● Stored items
--------

-- ==== Sys2Proof/Tests/Slice0.lean ====
section
/-! SUPPORT. Tests: a word of each form of the opcode table decoded, ill-formed instructions refused, single steps, and states that meet the
hypotheses of the statements. -/

namespace Sys2Proof.Tests

open Sys2Proof Sys2Proof.Machine

set_option Elab.async false

/-- Words of the opcode table with operands written into their fields. -/
theorem test_decode_control :
    decodeCore 0x01880010#32 none = .ok (.bra 0x4#3 0x1#2 0x10#19) ∧
    decodeCore 0x82880018#32 none = .ok (.call 0x4#3 0x1#2 0x18#19) ∧
    decodeCore 0x83006000#32 none = .ok (.brx 0xc#5) ∧
    decodeCore 0x8320C000#32 none = .ok (.callx 0x18#5) ∧
    decodeCore 0x04000000#32 none = .ok (.nop) ∧
    decodeCore 0x04200000#32 none = .ok (.land) ∧
    decodeCore 0x84400000#32 none = .ok (.rejoin) ∧
    decodeCore 0x04600000#32 none = .ok (.ret) := by decide +kernel

/-- Words of the opcode table with operands written into their fields. -/
theorem test_decode_scheduling :
    decodeCore 0x84800000#32 none = .ok (.exit) ∧
    decodeCore 0x84A00000#32 none = .ok (.yield) ∧
    decodeCore 0x04C00000#32 none = .ok (.melse) ∧
    decodeCore 0x04E00000#32 none = .ok (.mpop) ∧
    decodeCore 0x85000000#32 none = .ok (.mpush 0x0#3) ∧
    decodeCore 0x06000014#32 none = .ok (.sleep 0x14#17) ∧
    decodeCore 0x07000004#32 none = .ok (.trap 0x4#17) ∧
    decodeCore 0x88000008#32 none = .ok (.brk 0x8#17) := by decide +kernel

/-- Words of the opcode table with operands written into their fields. -/
theorem test_decode_system :
    decodeCore 0x89260008#32 none = .ok (.sysrd 0x1#1 0x18#7 0x8#7) ∧
    decodeCore 0x8A097800#32 none = .ok (.syswr 0x9#5 0xf#5) ∧
    decodeCore 0x8B040800#32 none = .ok (.cntrd 0x4#5 0x1#2) ∧
    decodeCore 0x8C0CA000#32 none = .ok (.srkey 0xc#4 0x14#5) ∧
    decodeCore 0x0C204000#32 none = .ok (.srstep 0x8#5) := by decide +kernel

/-- Words of the opcode table with operands written into their fields. -/
theorem test_decode_integer :
    decodeCore 0x90060814#32 none = .ok (.iadd 0x0#2 0x18#7 0x10#7 0x14#7) ∧
    decodeCore 0x11220C1C#32 none = .ok (.isub 0x1#2 0x8#7 0x18#7 0x1c#7) ∧
    decodeCore 0x92060C10#32 none = .ok (.iaddi 0x10#10 0x18#7 0x18#7) ∧
    decodeCore 0x1345021C#32 none = .ok (.imul 0x2#2 0x14#7 0x4#7 0x1c#7) ∧
    decodeCore 0x94020208#32 none = .ok (.imulh 0x0#3 0x8#7 0x4#7 0x8#7) ∧
    decodeCore 0x9561060C#32 none = .ok (.imad 0x3#2 0x4#7 0xc#7 0xc#7) ∧
    decodeCore 0x96030C18#32 none = .ok (.imin 0x0#1 0xc#7 0x18#7 0x18#7) ∧
    decodeCore 0x96650E04#32 none = .ok (.imax 0x1#1 0x14#7 0x1c#7 0x4#7) ∧
    decodeCore 0x97240E00#32 none = .ok (.iabs 0x1#1 0x10#7 0x1c#7) ∧
    decodeCore 0x9881080C#32 none = .ok (.icmp 0x4#3 0x4#3 0x10#7 0xc#7) ∧
    decodeCore 0x19040208#32 none = .ok (.isel 0x0#3 0x10#7 0x4#7 0x8#7) := by decide +kernel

--------

● Exercise
Using the entries above, quote each line verbatim from the first through the line that contains "decodeCore 0x88000008#32 none".

● Answer to this problem
-- ==== Sys2Proof/Tests/Slice0.lean ====
section
/-! SUPPORT. Tests: a word of each form of the opcode table decoded, ill-formed instructions refused, single steps, and states that meet the
hypotheses of the statements. -/

namespace Sys2Proof.Tests

open Sys2Proof Sys2Proof.Machine

set_option Elab.async false

/-- Words of the opcode table with operands written into their fields. -/
theorem test_decode_control :
    decodeCore 0x01880010#32 none = .ok (.bra 0x4#3 0x1#2 0x10#19) ∧
    decodeCore 0x82880018#32 none = .ok (.call 0x4#3 0x1#2 0x18#19) ∧
    decodeCore 0x83006000#32 none = .ok (.brx 0xc#5) ∧
    decodeCore 0x8320C000#32 none = .ok (.callx 0x18#5) ∧
    decodeCore 0x04000000#32 none = .ok (.nop) ∧
    decodeCore 0x04200000#32 none = .ok (.land) ∧
    decodeCore 0x84400000#32 none = .ok (.rejoin) ∧
    decodeCore 0x04600000#32 none = .ok (.ret) := by decide +kernel

/-- Words of the opcode table with operands written into their fields. -/
theorem test_decode_scheduling :
    decodeCore 0x84800000#32 none = .ok (.exit) ∧
    decodeCore 0x84A00000#32 none = .ok (.yield) ∧
    decodeCore 0x04C00000#32 none = .ok (.melse) ∧
    decodeCore 0x04E00000#32 none = .ok (.mpop) ∧
    decodeCore 0x85000000#32 none = .ok (.mpush 0x0#3) ∧
    decodeCore 0x06000014#32 none = .ok (.sleep 0x14#17) ∧
    decodeCore 0x07000004#32 none = .ok (.trap 0x4#17) ∧
    decodeCore 0x88000008#32 none = .ok (.brk 0x8#17) := by decide +kernel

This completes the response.